If the first and the $n^{\text{th}}$ term of a $G.P.$ are $a$ and $b$ respectively,and if $P$ is the product of $n$ terms,prove that $P^{2} = (ab)^{n}$.

The first term of the $G.P.$ is $a$ and the $n^{\text{th}}$ term is $b$.
Therefore,the $G.P.$ is $a, ar, ar^{2}, ar^{3}, \dots, ar^{n-1}$,where $r$ is the common ratio.

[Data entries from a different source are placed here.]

-- ==== Sys2Proof/Machine/Half.lean ====
section
/-! DEFINITION. Half.lean: the weights of a half and its states: transitions, check passes, deferred events of the macros, mmode, mglaze and mchk (R275 to R280, R301 to R303, R305, R308). -/

namespace Sys2Proof.Machine

/-! ## Weights in a half (R275) -/

/-- The slot width of a recorded format (Table 13.1). -/
def halfSw : Nat → Nat
  | 0x08 => 8 | 0x09 => 6 | 0x0A => 4 | _ => 6
/-- The number of outputs K (Table 13.1). -/
def halfK : Nat → Nat
  | 0x08 => 48 | 0x0A => 96 | _ => 64
/-- gw (Table 13.1). -/
def halfG : Nat → Int
  | 0x08 => -6 | 0x09 => -4 | 0x0A => -2 | _ => -1

/-- The K of a half. -/
def Half.k (h : Half) : Nat := halfK h.fmt
/-- The weights W(j, o) of row j. -/
def Half.row (h : Half) (j : Nat) : List Int := (chunks (halfSw h.fmt) h.k (h.mem.readBits (512 * j) 384)).map fun c => sext c (halfSw h.fmt)
/-- C(j): the check columns of row j. -/
def Half.check (h : Half) (j : Nat) : Int := sext (h.mem.readBits (512 * j + 384) 16) 16
/-- SF(k, o): an entry of the scale file. -/
def Half.scale (h : Half) (k o : Nat) : Nat := h.mem.readBits (2 ^ 17 + (96 * k + o) * 10) 10
/-- Row j fails (R279): it has an uncorrectable error, or its check columns do not agree. -/
def Half.rowFails (h : Half) (j : Nat) : Bool := h.poison.contains j || (h.row j).sum != h.check j

/-! ## Transitions (Table 13.3) -/

/-- The events of Table 13.3 that a half meets after boot. -/
inductive HalfEvent where
  | fail (spare : Bool)
  | reloadStart
  | reloadDone (fmt : Nat)
  | toDot (fmt : Nat)
  | toStore
  | passOk
deriving DecidableEq, Repr

/-- A half in transition (R277). -/
def Half.inTransition (h : Half) : Bool := h.st == 2 || (h.st == 3 && h.chk)

/-- The half after an event, and whether a check pass starts (Table 13.3 rows 3, 4, 7 to 17); an event that matches no row changes nothing (R278). -/
def Half.react (h : Half) (e : HalfEvent) : Half × Bool :=
  match e, h.st with
  | .fail _, 3 => ({ h with st := 4, chk := false }, false)
  | .fail spare, 0 => ({ h with st := if spare then 5 else 4 }, false)
  | .fail spare, 1 => ({ h with st := if spare then 5 else 4 }, false)
  | .reloadStart, 0 => ({ h with st := 2, dotPend := false }, false)
  | .reloadStart, 1 => ({ h with st := 2, dotPend := false }, false)
  | .reloadDone fmt, 2 =>
    if h.dotPend then ({ h with st := 3, chk := true, dotPend := false, fmt := h.held }, true)
    else ({ h with st := 1, fmt := fmt }, false)
  | .toDot fmt, 0 => ({ h with st := 3, chk := true, fmt := fmt }, true)
  | .toDot fmt, 1 => ({ h with st := 3, chk := true, fmt := fmt }, true)
  | .toDot fmt, 2 => ({ h with dotPend := true, held := fmt }, false)
  | .toDot fmt, 3 => if fmt = h.fmt then (h, false) else ({ h with chk := true, fmt := fmt }, true)
  | .passOk, 3 => ({ h with chk := false }, false)
  | .toStore, 3 => ({ h with st := 1, chk := false }, false)
  | .toStore, 2 => ({ h with dotPend := false }, false)
  | _, _ => (h, false)

/-- A half of the focused core's field replaced. -/
def State.setHalfAt (s : State) (f : Nat) (h : Half) : State := s.onDev fun d => d.setHalf (d.place s.coreNo f) h

/-- A check pass on half f starts, for context ctx of birth b and its bundle at pc; it takes the place of a running one of that half; scrubs says that MCHK runs it. -/
def State.startPass (s : State) (f ctx b pc : Nat) (scrubs : Bool) : State :=
  s.onCore fun c => { c with passes := c.passes.filter (·.f != f) ++ [{ f := f, left := 256, ctx := ctx, pc := pc, birth := b, scrubs := scrubs }] }

/-- A half of the focused core's field meets an event; a pass that starts replaces a running one of that half, and leaving DOT for STORE abandons it (Table 13.3 rows 10, 12, 14, 16). A half that changes its state counts as scrubbed (R305). -/
def State.halfEvent (s : State) (f : Nat) (e : HalfEvent) (ctx b pc : Nat) : State :=
  let h := s.halfAt f
  let r := h.react e
  let s := s.setHalfAt f (if r.1.st = h.st then r.1 else { r.1 with seen := s.dev.ref })
  if r.2 then s.startPass f ctx b pc false
  else if e = .toStore ∧ h.st = 3 then s.onCore fun c => { c with passes := c.passes.filter (·.f != f) }
  else s
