-- ==== Sys2Proof/Machine/Engine.lean ====
section
/-! DEFINITION. Engine.lean: the copy and transfer engines, the statistics ring's drain and the pool's limits (R225 to R235). -/

namespace Sys2Proof.Machine

/-! ## The order of a command (R231, R265) -/

/-- The space a result goes to as a push: that of its ring, or of the ring it had (R219). -/
def Ctx.pushSpace (c : Ctx) : Dest → Option Space
  | .ring q | .ringAt q _ => some (spaceOf (c.ring q).spaceNo)
  | .bits _ sp .. => some (spaceOf sp)
  | _ => none

/-- Every store, push and atomic of the focused context from bundles before access number bno has performed in a space (R231): 0 and 1 the typed spaces, 2 global memory. Pushes whose value is still to come count, of whatever ring, those in the late-write buffer among them (R106, R213). -/
def State.issuerDone (s : State) (bno space : Nat) : Bool :=
  let sp := spaceOf space
  (sp == .glob || s.core.locals.all fun x => x.slot != s.slot || x.space != sp || bno ≤ x.bno) &&
  (s.ctx.gq.all fun a => bno ≤ a.bno || ((sp != .glob || a.isLoad) && s.ctx.pushSpace a.dest != some sp)) &&
  ((s.ctx.pend ++ s.ctx.late).all fun p => bno ≤ p.bno || s.ctx.pushSpace p.dest != some sp) &&
  s.ctx.rings.all fun r => spaceOf r.spaceNo != sp || r.buf.all fun w => bno ≤ w.bno

/-- The acquire of a command and the wait of its ISSUER bit, judged at the focused context (R231, Table 12.2). -/
def State.mayStart (s : State) (c : Command) (space : Nat) : Bool :=
  (!ordAcquire c.order || s.readsDone c.older) && (!c.issuer || s.issuerDone (c.older / 8 * 8) space)

/-- A command of the focused core replaced, found by its context and number. -/
def Core.setCommand (k : Core) (c : Command) : Core :=
  { k with pool := { k.pool with cmds := k.pool.cmds.map fun x => if x.id == c.id && x.ctx == c.ctx then c else x } }

/-- A command of the focused core dropped: its entry is free again (R225). -/
def Core.dropCommand (k : Core) (c : Command) : Core :=
  { k with pool := { k.pool with cmds := k.pool.cmds.filter fun x => !(x.id == c.id && x.ctx == c.ctx) } }

/-- The commands of one queue that run. -/
def Core.running (k : Core) (q : Nat) : List Command := k.pool.cmds.filter fun c => c.queue == q && c.started

/-- The first command of a queue that has not started: commands start in queue order (R225). -/
def Core.nextOf (k : Core) (q : Nat) : Option Command := k.pool.cmds.find? fun c => c.queue == q && !c.started

/-! ## The elements of a copy (R229) -/

/-- The bank format of the address on a core (R229): the side it gives a copy. -/
def Core.bankSide (k : Core) (a : Nat) : Side :=
  let f := k.bankFmt a
  if bfmtTyped f then { code := bfmtFmt f, width := 0, sgn := bfmtSgn f, pol := bfmtPol f }
  else { code := 0x1F, width := bfmtEw f + 1, sgn := bfmtSgn f, pol := 0 }

/-- A side holds records. -/
def Side.mx (d : Side) : Bool := codeIsMx d.code
/-- A side holds floats. -/
def Side.float? (d : Side) : Option FloatFmt := FloatFmt.ofCode d.code
/-- A side's integers are signed. -/
def Side.signed (d : Side) : Bool := if d.code = 0x1F then d.sgn else (Fmt.ofCode d.code).any Fmt.signed
/-- The bits of one element that is no record. -/
def Side.bits (d : Side) : Nat := if d.code = 0x1F then d.width else ((Fmt.ofCode d.code).map Fmt.width).getD 1
/-- The exact value of an element that is no record. -/
def Side.value (d : Side) (x : Nat) : Exact :=
  match Side.float? d with
  | some f => FloatFmt.value f x
  | none => .ofInt (if Side.signed d then sext x (Side.bits d) else (x % 2 ^ Side.bits d : Nat))
/-- The integer range of a side. -/
def Side.range (d : Side) : Int × Int :=
  if Side.signed d then (-2 ^ (Side.bits d - 1), 2 ^ (Side.bits d - 1) - 1) else (0, 2 ^ Side.bits d - 1)

/-- One value converted to a side that holds no records: its bits and flags (R229). whole says that the source holds integers. -/
def Side.encode (d : Side) (whole : Bool) (mode : Nat) (v : Exact) (r : Nat) : Nat × Nat :=
  match Side.float? d with
  | some f => let y := roundTo (FloatFmt.spec f) mode v r; (y.1, y.2 ||| v.ivOf)
  | none =>
    match whole, v with
    | true, .fin neg n _ => (uns (if neg then -(n : Int) else n) (Side.bits d), 0)
    | _, _ => let y := toInteger mode v (Side.range d).1 (Side.range d).2 r; (uns y.1 (Side.bits d), y.2)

$b = ar^{n-1}$ .........$(1)$
$P = \text{Product of } n \text{ terms}$
$P = (a)(ar)(ar^{2}) \dots (ar^{n-1})$
$P = (a \times a \times \dots \times a)(r \times r^{2} \times \dots \times r^{n-1})$
$P = a^{n} r^{1 + 2 + \dots + (n-1)}$ .........$(2)$
Here,$1, 2, \dots, (n-1)$ is an $A.P.$
Sum of $n-1$ terms $= \frac{(n-1)}{2} [1 + (n-1)] = \frac{n(n-1)}{2}$.
$P = a^{n} r^{\frac{n(n-1)}{2}}$
Squaring both sides:
$P^{2} = (a^{n} r^{\frac{n(n-1)}{2}})^{2} = a^{2n} r^{n(n-1)}$
$P^{2} = (a^{2} r^{n-1})^{n}$
$P^{2} = (a \cdot ar^{n-1})^{n}$
Using $(1)$,$P^{2} = (ab)^{n}$.
Thus,the result is proved.